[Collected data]
Start of Block
-- ==== Sys2Proof/Machine/Flues.lean ====
section
/-! DEFINITION. Flues: loading, launches, grants, chunks, hub tasks, resends, aborts, dispatch and completion of data
collectives (chapter 13). -/
namespace Sys2Proof.Machine

/-! ## Records and entries (R454, R490) -/

-- States of a Flue (R454).
namespace FSt
def empty : Nat := 0
def loading : Nat := 1
def idle : Nat := 2
def running : Nat := 3
def faulted : Nat := 4
end FSt

/-- A Flue's record. -/
def State.flue (s : State) (f : Nat) : FlueRec := AMap.get s.flues FlueRec.empty f

/-- A Flue's record set. -/
def State.setFlue (s : State) (f : Nat) (x : FlueRec) : State := { s with flues := AMap.set s.flues FlueRec.empty f x }

/-- STATE of a Flue. -/
def State.flueSt (s : State) (f : Nat) : Nat := s.fld (Reg.FLU_ENTRY f) F.FLU_ENTRY_STATE

/-- A field of a Flue's entry set. -/
def State.setEntry (s : State) (f : Nat) (x : Fld) (v : Nat) : State := s.setFld (Reg.FLU_ENTRY f) x v

/-- INSTANCE of a Flue. -/
def State.instance_ (s : State) (f : Nat) : Nat := s.fld (Reg.FLU_ENTRY f) F.FLU_ENTRY_INSTANCE

/-- The open instance set; BUFFERS follows it. -/
def State.setRun (s : State) (f : Nat) (r : FlueRun) : State :=
  (s.setFlue f { s.flue f with run := some r }).setEntry f F.FLU_ENTRY_BUFFERS r.held.length

/-- The owner code of a Flue (R350). -/
def flueOwner (f : Nat) : Nat := 4096 + f

/-- A COLLECTIVE event of a Flue is logged (R604). -/
def State.logFlue (s : State) (code : Nat) (details : List Nat) : State :=
  s.logAt AClass.collective code 0xF0 3 0 details

/-- An instance that has launched nothing yet, opened now. -/
def FlueRun.fresh (s : State) (tick : Nat) : FlueRun :=
  { tick := tick, alm := s.alm, opened := s.now, heard := s.now, grantAt := s.now, waiting := false, drawing := false,
    waited := false, mended := false, held := [], free := [], chans := [], pieces := [], ins := [], outs := [], vals := [],
    given := [], tasks := [], seqs := [], counts := [], handshake := false, own := [], stage := 0, sentAt := s.now,
    again := 0, judged := 0 }

/-! ## Memory that a Flue reads and writes -/

/-- A read of `n` bytes at an offset from a locator of space 0x1 to 0x3: DONE or DONE_CORRECTED, or a failure. -/
def State.flueRead (s : State) (loc off n : Nat) : (Nat × List Byte) × State :=
  match placeOf s ⟨0, 0, 0⟩ loc with
  | .ok pl =>
    let q := pl.plus off
    if bits loc 63 60 = 0 || q.limit s < q.addr + n then ((Code.rejRange, []), s)
    else
      let r := match q with
        | .fabric a => s.fabRead a n
        | q => s.placeRead 0 q n
      ((if r.1.1 = Code.done && r.2.marks.length < s.marks.length then Code.corrected else r.1.1, slice r.1.2 0 n), r.2)
  | .error code => ((code, []), s)

/-- A write of bytes at an offset from a locator of space 0x1 to 0x3. -/
def State.flueWrite (s : State) (loc off : Nat) (bs : List Byte) : Nat × State :=
  match placeOf s ⟨0, 0, 0⟩ loc with
  | .ok pl =>
    let q := pl.plus off
    if bits loc 63 60 = 0 || q.limit s < q.addr + bs.length then (Code.rejRange, s)
    else match q with
      | .fabric a => s.fabWrite a bs
      | q => s.placeWrite 0 q bs
  | .error code => (code, s)

/-- Bytes stored in a hub's hearth; none lies above its end. -/
def State.hubWrite (s : State) (c : CoreId) (a : Nat) (bs : List Byte) : State :=
  if a < 0x20000 then s.hwrite c a (bs.take (0x20000 - a)) else s

/-- Bytes read from a hub's hearth, 0 above its end. -/
def State.hubRead (s : State) (c : CoreId) (a n : Nat) : List Byte :=
  if a < 0x20000 then slice (s.hread c a (Nat.min n (0x20000 - a))) 0 n else List.replicate n 0

/-! ## Packets (R466, R468) -/

/-- A Flue's packet enters admission under its owner code (R448, R480). -/
def State.flueSend (s : State) (f : Nat) (p : Packet) : State :=
  match s.tryInject (flueOwner f) none 0 false [Flying.of p none none s.now] with
  | (some code, s) =>
    if Code.family code = 1 then { s with flueNotes := AMap.set s.flueNotes 0 f (AMap.get s.flueNotes 0 f ||| 4) } else s
  | (none, s) => s

/-- Header word 1 of a QUICK packet. -/
def quickWord (flue gen stage : Nat) (down : Bool) : Word :=
  wordOf [(P.flue, flue), (P.gen, gen), (P.stage, stage), (P.down, if down then 1 else 0)]

namespace Msg
def grant : Nat := 1
def count : Nat := 2
def abort : Nat := 3
def resend : Nat := 4
end Msg

/-- A control message of a data Flue to a peer (R466). -/
def State.message (s : State) (m : List Byte) (inst tick : Nat) (l : FLink) (msg status low : Nat) (rest : List Byte) :
    Packet :=
  let w0 := Im.group m + inst * 2 ^ 32 + status * 2 ^ 48 + msg * 2 ^ 56
  let body := leBytes 8 w0 ++ leBytes 8 tick ++ leBytes 8 (low + rankOf m * 2 ^ 52) ++ rest
  { w0 := s.originWord 4 1 1 l.module body.length, w1 := quickWord l.flue (inst % 2 ^ 14) l.stage l.down, payload := body }

/-- ABORT goes to every module of the tables (R479). -/
def State.sendAborts (s : State) (f : Nat) (m : List Byte) (inst tick code : Nat) : State :=
  let s := (flueMembers m).foldl (fun s l =>
    s.flueSend f (s.message m inst tick l Msg.abort code 0 (List.replicate 8 0))) s
  (s.flag Reg.FLU_STATUS F.FLU_STATUS_ABORT_SEEN).count Reg.FLU_ABORTS F.FLU_ABORTS_COUNT 1

/-! ## Completion (R454, R479, R480, R600) -/

/-- Bytes of the result at each destination. -/
def resultBytes (m : List Byte) : Nat :=
  let k := Im.kind m
  let n := Im.elems m * Im.downBytes m
  if Im.quick m then 8 * Im.nval m
  else if k = 4 || k = 6 || k = 7 then Im.nranks m * n else n

/-- The flags and counters that a completion code sets (R490). -/
def State.flueFlags (s : State) (code : Nat) : State :=
  if code = Code.failMismatch then
    (s.flag Reg.FLU_STATUS F.FLU_STATUS_MISMATCH_SEEN).count Reg.FLU_MISMATCHES F.FLU_MISMATCHES_COUNT 1
  else if code = Code.failTimeout then
    (s.flag Reg.FLU_STATUS F.FLU_STATUS_TIMEOUT_SEEN).count Reg.FLU_TIMEOUTS F.FLU_TIMEOUTS_COUNT 1
  else if code = Code.refusedPool || code = Code.refusedAdmission then
    (s.flag Reg.FLU_STATUS F.FLU_STATUS_REFUSED_SEEN).count Reg.FLU_REFUSALS F.FLU_REFUSALS_COUNT 1
  else s

/-- The completion record of an instance goes to its ring; the code of the write (R480, R600, R601). -/
def State.flueRecord (s : State) (f : Nat) (m : List Byte) (r : FlueRun) (code cause : Nat) : Nat × State :=
  if Im.crent m = 0 then (Code.done, s)
  else
    let inst := s.instance_ f
    let time := if Code.family code = 1 || Code.family code = 2 then r.alm else s.alm
    let bytes := leBytes 8 (code + 0xF * 2 ^ 8 + inst * 2 ^ 32 + f * 2 ^ 48) ++ leBytes 8 time ++ leBytes 8 0 ++
      leBytes 8 (cause + Im.kind m * 2 ^ 8 + r.tick % 2 ^ 32 * 2 ^ 16)
    s.flueWrite (Im.crec m) (32 * (inst % Im.crent m)) bytes

/-- Destination `i`'s signal lands (R480, R608). -/
def State.destSignal (s : State) (f : Nat) (m : List Byte) (i : Nat) : State :=
  let (w, v) := Im.destSig m i
  let r : RegionId := ⟨bits w 24 19, bits w 18 12⟩
  if r.ok then s.landSig r (bits w 11 0) (bits w 28 25) (bits w 31 29) (v + 1) none (flueOwner f) (s.landing s.now) else s

/-- The instance's buffers are freed. -/
def State.freeHeld (s : State) (f : Nat) (r : FlueRun) : State :=
  r.held.foldl (fun s l => s.dropBuffer l (flueOwner f)) s

/-- The instance is closed with a code; early messages and quick values stay. -/
def State.closeRun (s : State) (f code cause : Nat) : State :=
  let tick := match (s.flue f).run with | some r => r.tick | none => 0
  let s := s.digClose tick f (s.instance_ f) code
  let s := s.setFlue f { s.flue f with run := none }
  let s := (s.setEntry f F.FLU_ENTRY_BUFFERS 0).setEntry f F.FLU_ENTRY_LAST_STATUS code
  let s := (s.setEntry f F.FLU_ENTRY_CAUSE cause).setEntry f F.FLU_ENTRY_STATE
    (if Code.family code = 0 then FSt.idle else FSt.faulted)
  { s with flueNotes := AMap.erase s.flueNotes f }

/-- Destinations of a failed instance hold unspecified bits (R479). -/
def State.spoilDests (s : State) (m : List Byte) : State :=
  (List.range (Im.ndst m)).foldl (fun s i =>
    let (bs, s) := s.freeBytes (resultBytes m)
    (s.flueWrite (Im.dest m i) 0 bs).2) s

/-- A data instance ends in family 0x1_, 0x2_ or 0x3_ (R479). -/
def State.flueFail (s : State) (f : Nat) (r : FlueRun) (code cause : Nat) : State :=
  let m := (s.flue f).image
  let s := if Code.family code = 3 then s.spoilDests m else s
  let s := (s.flueRecord f m r code cause).2
  let s := (s.freeHeld f r).closeRun f code cause
  ((s.sendAborts f m (s.instance_ f) r.tick code).flueFlags code).logFlue code []

/-- A quick instance ends in a failure: nothing is sent (R485, R611). -/
def State.quickFail (s : State) (f : Nat) (r : FlueRun) (code : Nat) : State :=
  let m := (s.flue f).image
  let s := (s.flueRecord f m r code 0).2
  ((s.closeRun f code 0).flueFlags code).logFlue code []

/-- The destination writes of an instance, in table order: the first failure's code (R611). -/
def State.writeDests (s : State) (m : List Byte) (parts : List (Nat × List Byte)) : Nat × State :=
  (List.range (Im.ndst m)).foldl (fun (code, s) i =>
    parts.foldl (fun (code, s) (off, bs) =>
      if bs.isEmpty then (code, s)
      else
        let (k, s) := s.flueWrite (Im.dest m i) off bs
        (if Code.family code = 0 && Code.family k ≠ 0 then k else code, s)) (code, s)) (Code.done, s)

/-- An instance that met no failure writes its destinations and record and applies its signals, or ends with the code of
the first failed write (R480, R611). -/
def State.flueFinish (s : State) (f : Nat) (r : FlueRun) (parts : List (Nat × List Byte)) : State :=
  let m := (s.flue f).image
  let notes := AMap.get s.flueNotes 0 f
  let code := if bitAt notes 1 then Code.throttled
    else if r.waited || bitAt notes 0 then Code.deferred
    else if r.mended then Code.corrected else Code.done
  let (k, s1) := s.writeDests m parts
  let (k2, s2) := if Code.family k = 0 then s1.flueRecord f m r code 0 else (k, s1)
  if Code.family k2 ≠ 0 then
    if Im.quick m then
      ((s2.closeRun f k2 0).flueFlags k2).logFlue k2 []
    else s2.flueFail f r k2 0
  else
    let s := (s2.freeHeld f r).closeRun f code 0
    (List.range (Im.ndst m)).foldl (fun s i => s.destSignal f m i) s

/-! ## Commands (R455, R612) -/

/-- A write of FLU_CMD: LOAD, UNLOAD, ABORT or CLEAR of a Flue (R455). -/
def State.writeFluCmd (s : State) (w : Word) : Nat × State :=
  let f := F.FLU_CMD_FLUE.get w
  let st := s.flueSt f
  let ms := s.mstate
  let ended (s : State) (code : Nat) : State := s.setFld Reg.FLU_CMD F.FLU_CMD_STATUS code
  if s.isOn Reg.FLU_CMD F.FLU_CMD_BUSY then (Code.rejState, s)
  else
    match F.FLU_CMD_OP.get w with
    | 1 =>
      if st = FSt.empty && (ms = MState.banked || ms = MState.lit) then
        let loc := s.fld Reg.FLU_CMD_LOC F.FLU_CMD_LOC_LOCATOR
        let a := loc % 2 ^ 41
        let seen := s.fabric.filter fun c => a ≤ c.1 && c.1 < a + 65536
        (Code.done, { (s.setEntry f F.FLU_ENTRY_STATE FSt.loading).setFld Reg.FLU_CMD F.FLU_CMD_BUSY 1 with
                      flueCmd := some ⟨f, true, loc, seen⟩ })
      else (Code.rejState, s)
    | 2 =>
      if st = FSt.idle || st = FSt.faulted then
        (Code.done, { s.setFld Reg.FLU_CMD F.FLU_CMD_BUSY 1 with flueCmd := some ⟨f, false, 0, []⟩ })
      else (Code.rejState, s)
    | 3 =>
      if st = FSt.running then
        match (s.flue f).run with
        | some r =>
          if Im.quick (s.flue f).image then (Code.done, ended (s.quickFail f r Code.failAborted) Code.done)
          else (Code.done, ended (s.flueFail f r Code.failAborted 0) Code.done)
        | none => (Code.rejState, s)
      else (Code.rejState, s)
    | _ => if st = FSt.faulted then (Code.done, ended (s.setEntry f F.FLU_ENTRY_STATE FSt.idle) Code.done)
           else (Code.rejState, s)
End of Block
> [Task prompt] All lines above from the one containing "((s.sendAborts f m" to the one containing "parts.foldl (fun (code, s) (off, bs) =>" must be repeated exactly, both lines included, and no others.

> [Task response]
  ((s.sendAborts f m (s.instance_ f) r.tick code).flueFlags code).logFlue code []

/-- A quick instance ends in a failure: nothing is sent (R485, R611). -/
def State.quickFail (s : State) (f : Nat) (r : FlueRun) (code : Nat) : State :=
  let m := (s.flue f).image
  let s := (s.flueRecord f m r code 0).2
  ((s.closeRun f code 0).flueFlags code).logFlue code []

/-- The destination writes of an instance, in table order: the first failure's code (R611). -/
def State.writeDests (s : State) (m : List Byte) (parts : List (Nat × List Byte)) : Nat × State :=
  (List.range (Im.ndst m)).foldl (fun (code, s) i =>
    parts.foldl (fun (code, s) (off, bs) =>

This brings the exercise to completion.